Though Rs 5 crore was collected as fines from violators last year, consumer rights activists say the adulterators pay a paltry sum as fine individually.

Activist K Kathirmathiyon said though there are stringent provisions in the Food Safety and Standards Act, adulterations will continue unabated if violators are not punished. “A case is filed only after samples are found adulterated/ misbranded in labs. After that, if an official is unable to get the adulterator convicted, the official should be pulled up and asked to explain why the case didn’t end with conviction,” he said.

When contacted, Tamil Nadu food safety department officials said conviction rate depends largely on the number of samples collected and said they aren’t able to collect as many samples since more than 50% of technical posts are vacant.

A senior official attributed the spike in conviction rate in 2017-2018 to major reforms introduced then. Until 2017, the Food Business Operators (FBOs), field-level officers who collect samples from food outlets, collected only one sample per block. It was increased to nine per block last year.

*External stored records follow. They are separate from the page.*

-- ==== Sys2Proof/Tests/Slice0.lean ====
section
/-! SUPPORT. Tests of one step or one definition each; every expected value is the spec's (the comment says which table or
example). Then, for each statement that has hypotheses, a witness that meets them. -/

namespace Sys2Proof.Tests

open Sys2Proof Sys2Proof.Machine

/-! ### Small states -/

/-- A unit just after reset with 4 words and 2 reader contexts. -/
def idleUnit (e : Endian) : State := State.resetWith ⟨e, 4, 2⟩

/-- A BUILDING unit that holds the given stream bits, with operands a and b on the ports. -/
def writer (e : Endian) (bits : List Nat) (a b : Word) : State :=
  { (idleUnit e).append (bits.map (· == 1)) with opA := a, opB := b }

/-- A FROZEN unit that holds the given stream bits, cursor 1 at pos, with operands a and b on the ports. -/
def reader (e : Endian) (bits : List Nat) (pos a b : Word) : State :=
  { writer e bits a b with mode := .frozen, rpos := (Vector.replicate 16 0).set 1 pos }

/-- The status and the result a meaning answers. -/
def answer : Result → Option (BitVec 4 × Option Word)
  | .next t => t.reply.map fun r => (r.status, r.result)
  | .fault f => nomatch f
  | .refused _ => none

/-- The stream of the state a meaning gives, as bits in stream order. -/
def stream : Result → List Nat
  | .next t => (List.range t.wlen).map fun p => (t.bit p).toNat
  | .fault f => nomatch f
  | .refused _ => []

/-- Cursor 1 of the state a meaning gives. -/
def cursorOne : Result → Option Word
  | .next t => some (t.cursor 1)
  | .fault f => nomatch f
  | .refused _ => none

/-! ### Well-formedness: every check refuses an ill-formed term -/

theorem test_wf_csr_number : (Instr.csrr 4).wellFormed 16 = false ∧ (Instr.csrr 3).wellFormed 16 = true := by decide

theorem test_wf_bit_count : (Instr.writeBits 65).wellFormed 16 = false ∧ (Instr.readBits 0 65).wellFormed 16 = false ∧
    (Instr.writeBits 64).wellFormed 16 = true ∧ (Instr.readBits 0 64).wellFormed 16 = true := by decide

theorem test_wf_reader_context : (Instr.readBits 2 8).wellFormed 2 = false ∧ (Instr.readUnary 2).wellFormed 2 = false ∧
    (Instr.setBitPos 2).wellFormed 2 = false ∧ (Instr.getBitPos 2).wellFormed 2 = false ∧
    (Instr.getBitPos 1).wellFormed 2 = true := by decide

theorem test_wf_reader_context_dec : (Instr.decGamma 2).wellFormed 2 = false ∧ (Instr.decDelta 2).wellFormed 2 = false ∧
    (Instr.decExpGolomb 2).wellFormed 2 = false ∧ (Instr.decZeta 2).wellFormed 2 = false ∧
    (Instr.decRice 2).wellFormed 2 = false ∧ (Instr.decMinbin 2).wellFormed 2 = false := by decide

/-! ### Decoding: a word of every command, from the match column of 30_encoding.md R87 and the tables of
95_test_vectors.md 2.1, bit by bit -/

theorem test_decode_system : decode 2 0b00000000_0000_0_0000000_0000_00000001 = .ok .reset ∧
    decode 2 0b00000000_0000_0_0000011_0000_00000010 = .ok (.csrr 3) ∧
    decode 2 0b00000000_0000_0_0000000_0000_00000011 = .ok .bufRead := by decide

theorem test_decode_writer : decode 2 0b00000000_0000_0_1000000_0000_00010000 = .ok (.writeBits 64) ∧
    decode 2 0b00000000_0000_0_0000000_0000_00010001 = .ok .writeUnary ∧
    decode 2 0b00000000_0000_0_0000000_0000_00010010 = .ok .flush := by decide

theorem test_decode_reader : decode 2 0b00000000_0001_0_0100001_0000_00011000 = .ok (.readBits 1 33) ∧
    decode 16 0b00000000_1111_0_0000000_0000_00011001 = .ok (.readUnary 15) ∧
    decode 2 0b00000000_0001_0_0000000_0000_00011010 = .ok (.setBitPos 1) ∧
    decode 2 0b00000000_0000_0_0000000_0000_00011011 = .ok (.getBitPos 0) := by decide

theorem test_decode_enc : decode 2 0b00000000_0000_0_0000000_0000_00100000 = .ok .encGamma ∧
    decode 2 0b00000000_0000_0_0000000_0001_00100000 = .ok .encDelta ∧
    decode 2 0b00000000_0000_0_0000000_0010_00100000 = .ok .encExpGolomb ∧
    decode 2 0b00000000_0000_0_0000000_0011_00100000 = .ok .encZeta ∧
    decode 2 0b00000000_0000_0_0000000_0100_00100000 = .ok .encRice ∧
    decode 2 0b00000000_0000_0_0000000_0101_00100000 = .ok .encMinbin := by decide

theorem test_decode_dec : decode 2 0b00000000_0000_0_0000000_0000_00100001 = .ok (.decGamma 0) ∧
    decode 2 0b00000000_0001_0_0000000_0001_00100001 = .ok (.decDelta 1) ∧
    decode 2 0b00000000_0001_0_0000000_0010_00100001 = .ok (.decExpGolomb 1) ∧
    decode 2 0b00000000_0000_0_0000000_0011_00100001 = .ok (.decZeta 0) ∧
    decode 2 0b00000000_0001_0_0000000_0100_00100001 = .ok (.decRice 1) ∧
    decode 2 0b00000000_0001_0_0000000_0101_00100001 = .ok (.decMinbin 1) := by decide

theorem test_decode_len : decode 2 0b00000000_0000_0_0000000_0000_00100010 = .ok .lenGamma ∧
    decode 2 0b00000000_0000_0_0000000_0001_00100010 = .ok .lenDelta ∧
    decode 2 0b00000000_0000_0_0000000_0010_00100010 = .ok .lenExpGolomb ∧
    decode 2 0b00000000_0000_0_0000000_0011_00100010 = .ok .lenZeta ∧
    decode 2 0b00000000_0000_0_0000000_0100_00100010 = .ok .lenRice ∧
    decode 2 0b00000000_0000_0_0000000_0101_00100010 = .ok .lenMinbin := by decide

/-- The illegal words of 95_test_vectors.md 2.1, with the case of R89 each falls under. -/
theorem test_decode_illegal : decode 1 0x00000000 = .error .reservedOp ∧ decode 1 0x00000004 = .error .reservedOp ∧
    decode 1 0x00000023 = .error .reservedOp ∧ decode 1 0x00041010 = .error .bitCount ∧
    decode 1 0x0007F018 = .error .bitCount ∧ decode 1 0x00004002 = .error .csrNumber ∧
    decode 1 0x00000112 = .error .unusedField ∧ decode 1 0x00001011 = .error .unusedField ∧
    decode 1 0x00100010 = .error .unusedField ∧ decode 1 0x00000620 = .error .codecSelector ∧
    decode 1 0x00000F21 = .error .codecSelector ∧ decode 1 0x00001022 = .error .unusedField ∧
    decode 1 0x00100022 = .error .unusedField ∧ decode 1 0x00080010 = .error .reservedBits ∧
    decode 1 0x01000012 = .error .reservedBits ∧ decode 1 0x00100018 = .error .readerContext := by decide

/-! ### The state after reset (70_reset_and_hazards.md R300; V-S1) -/

theorem test_reset_memory_wf : State.reset.buf.wf := by decide

theorem test_reset_registers : (State.resetWith ⟨.le, 4, 2⟩).controlRegister 0 = some 0 ∧
    (State.resetWith ⟨.le, 4, 2⟩).controlRegister 1 = some 0 ∧
    (State.resetWith ⟨.le, 4, 2⟩).controlRegister 2 = some 4 ∧
    (State.resetWith ⟨.le, 4, 2⟩).controlRegister 3 = some 0x00010201 ∧
    (State.resetWith ⟨.be, 4, 1⟩).controlRegister 3 = some 0x00010100 := by decide

/-! ### System commands -/

/-- V-S2: RESET from a frozen, faulted unit. -/
theorem test_reset : execReset { reader .be [1, 0, 1] 3 0 0 with fault := some .readPastEnd } =
    .next { idleUnit .be with reply := some { status := 0, result := some 0 } } := rfl

/-- V-B7 and 10_state.md R31: STATUS of a frozen unit; V-F5: with ReadPastEnd recorded. -/
theorem test_csrr_status : answer (execCsrr 0 (reader .be [1] 0 0 0)) = some (0, some 1) ∧
    answer (execCsrr 0 { reader .be [1] 0 0 0 with fault := some .readPastEnd }) = some (0, some 0x61) := by decide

The official, however, said the figures presented in the Lok Sabha on Tuesday were exaggerated since they are collecting as many samples as possible and a sudden decline in conviction rate was not possible. Data also suggests that many cases are still pending trial. While criminal cases (adulteration) are heard at the district and judicial magistrate (JM) courts, civil cases (misbranding/ mislabelling/ substandard quality) are inquired by the revenue department.